The version number lets you have multiple versions of an asset with the same name loaded at the same time, so scene files with older versions of an asset still work. Houdini ensures that the Tab menu puts down the latest version (by default).

Tab Menu

These options control how the new asset appears in the Tab menu: the submenu it appears in, and its displayed label.

Tip

We strongly recommend you make sure an asset’s internal name and Label match (for example, threelightrig and Three Light Rig), to avoid confusion.

Asset Label

This is the human-readable label for the asset. That is, how the asset appears in the ⇥ Tab menu.

If you set the popup menu to Explicit, you can type your own label string in the text field below. If you set the popup menu to Constructed, the dialog automatically builds a label from the internal name.

Display Branch in Label

If you are using the Branch feature, and this is on, the dialog will add the branch to the label (for example, Three Light Rig (Main)). This will make it easier for users to tell which branch of an asset they have, since it will appear as part of the label in the ⇥ Tab menu.

Save To

These options control the library file the asset is saved into (the parent directory and the library file name).

Note

Remember that asset library files can store multiple assets. If you specify an existing library file as the destination for a new asset, it adds the asset to the existing file (it doesn’t overwrite the file with only the new asset).

Library Path

Choose the parent directory in containg the library file to save into.
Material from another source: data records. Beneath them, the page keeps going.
-- ==== Sys2Proof/Tests/Slice0.lean ====
section
/-! SUPPORT. The model's own tests: values worked by hand from the spec (each names its place there), the smoke test of
the check on operands, and for every statement with hypotheses a state and operands that meet them. -/

namespace Sys2Proof.Tests

set_option Elab.async false

open Sys2Proof Sys2Proof.Machine

/-! ## Small states -/

/-- The next state of a step; every step has one. -/
def after (i : Instr) (s : State) : State :=
  match exec i s with
  | .next t => t
  | .fault _ => s
  | .refused _ => s

/-- Station 3 in a state, with R 16, a retry limit of 10, and the bus IDLE. -/
def inState (st : StationState) : State := { State.reset with
  station := ⟨false, st, 3, ⟨1, 20, 16, 10, 1000⟩, true, 0, .none, 0⟩
  link.bus := .idle }

/-- Station 3 among MEMBERs 3 and 5. -/
def member : State := { inState .member with
  replica.roster := [(3, .member), (5, .member)]
  watch.silence := [(5, some 0)]
  watch.roll := some 0 }

/-- These command bytes wait in the assembler. -/
def host (bs : List Byte) (s : State) : State := { s with port.assembler := bs }

/-- So many notices are unread. -/
def notices (n : Nat) (s : State) : State := { s with notices.entries := List.replicate n .hostOverrun }

/-- A tag for claim `c` in a phase, with the reservations of R172. -/
def tagIn (p : Phase) (c : Nat) : Tag :=
  let g : Tag := ⟨true, c, .sole, 40, false, some p, false, false, false, 0⟩
  { g with reservations := g.reserved }

/-- Tag 15 stands so for claim 63. -/
def tag15 (p : Phase) (s : State) : State := setTag 15 (tagIn p 63) s

/-- Claim 63 has these holders and waiters. -/
def claim63 (serial : Nat) (hs : List HoldSlot) (ws : List Waiter) (s : State) : State := setClaim 63 ⟨serial, hs, ws⟩ s

/-- A READY entry. -/
def ready (f : TxFrame) (binding : Option Nat) : TxEntry := ⟨f, binding, false, 0, false, false⟩

/-- An entry ON_BUS with retries counted. -/
def onBus (f : TxFrame) (binding : Option Nat) (retries : Nat) : TxEntry := ⟨f, binding, true, retries, false, false⟩

/-- The transmit queue holds these entries. -/
def queue (es : List TxEntry) (s : State) : State := setEntries es s

/-- This own frame is on the bus. -/
def sending (k : FrameKind) (p : List Byte) (s : State) : State := { s with
  link.sending := some ⟨k, p⟩
  link.bus := .inFrame }

/-- A received frame of another station. -/
def from5 (k : FrameKind) (p : List Byte) : RxEntry := ⟨k, 5, p, false, none, false, false⟩

/-- An own frame accepted and not yet applied. -/
def own3 (k : FrameKind) (p : List Byte) (binding : Option Nat) : RxEntry := ⟨k, 3, p, true, binding, false, false⟩

/-- These frames wait to be applied. -/
def rx (es : List RxEntry) (s : State) : State := { s with apply.rx := es }

/-- A frame with its right check. -/
def frame (kind : BitVec 4) (sender : BitVec 5) (p : List Byte) : BusFrame :=
  let f : BusFrame := ⟨kind, sender, BitVec.ofNat 7 p.length, p, 0⟩
  { f with check := BusFrame.computedCheck f }

/-! ## The check on operands -/

/-- Bits with fewer payload bytes than their length field says are refused, a whole frame's are not (R141). -/
theorem test_wellFormed_frame :
    Instr.wellFormed (.frameReceive (BusFrame.bits ⟨1#4, 2#5, 1#7, [], 0#16⟩) false .close) = false ∧
      Instr.wellFormed (.frameReceive (BusFrame.bits ⟨1#4, 2#5, 1#7, [4#8], 0#16⟩) false .close) = true := by
  decide +kernel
User Preferences Directory

Save the asset in your personal prefs directory. This makes the asset available across projects, but only to you.

Hip File Directory

Save the asset in an hda subdirectory next to the current scene file. This makes the asset available to the current “project”: the current scene file and any other scene files in the same directory.

Site-specific Directory

Save the asset into your site (studio) shared hda directory. This only works if someone (you, the studio’s IT department, or someone else) has set up $HSITE environment variable to point to a site-wide network share.

From Preferences

You can set up a commonly used directory in the Save Asset Preferences dialog, and then choose this item to use it.

Embedded in .hip File

Embeds the asset definition as part of the current scene file. This makes the asset only available in this scene file. This can be useful when testing an asset.

Custom

Enter a custom directory path by hand.

Note

Some of these save locations ($HIP/hda, $HSITE/hda, often the custom values) are not scanned for assets by default. If you save to these locations, the asset will automatically be installed in this scene file, but you will need to manually install the assets when you want to use them in other scene files. Or, you can add the directories to the $HOUDINI_OTLSCAN_PATH so Houdini does automatically scan them for assets.

Library Name

Choose how to build the library filename.

Everything

Use the namespace, internal name, and version to build the filename. For example, matt.dev.threelightrig.2.0.hda.

Type Name

Use the base type name to build the filename. For example, threelightrig.hda.

Node Name

Use the name of the node instance you right-clicked to turn into an asset to build the filename. If you created the asset from a subnet that had already been given a meaningful name, this might be useful. For example, three_light_rig2.hda.

From Preferences

You can set up a template string in the Save Asset Preferences dialog, and then choose this item to use it.

Custom

Enter a custom filename by hand.

Prefix Type Category

This adds the network type to the library filename as a further guard against filename overlap.

If you keep a lot of asset files in the same directory, there’s a possibility you could have two assets of different network types (for example, a geometry asset (SOP) and a Solaris asset (LOP)) with the same name, namespace, and version. If you want to keep assets in separate files, you can turn this on to make sure assets of different network types but with the same internal name are saved into different files.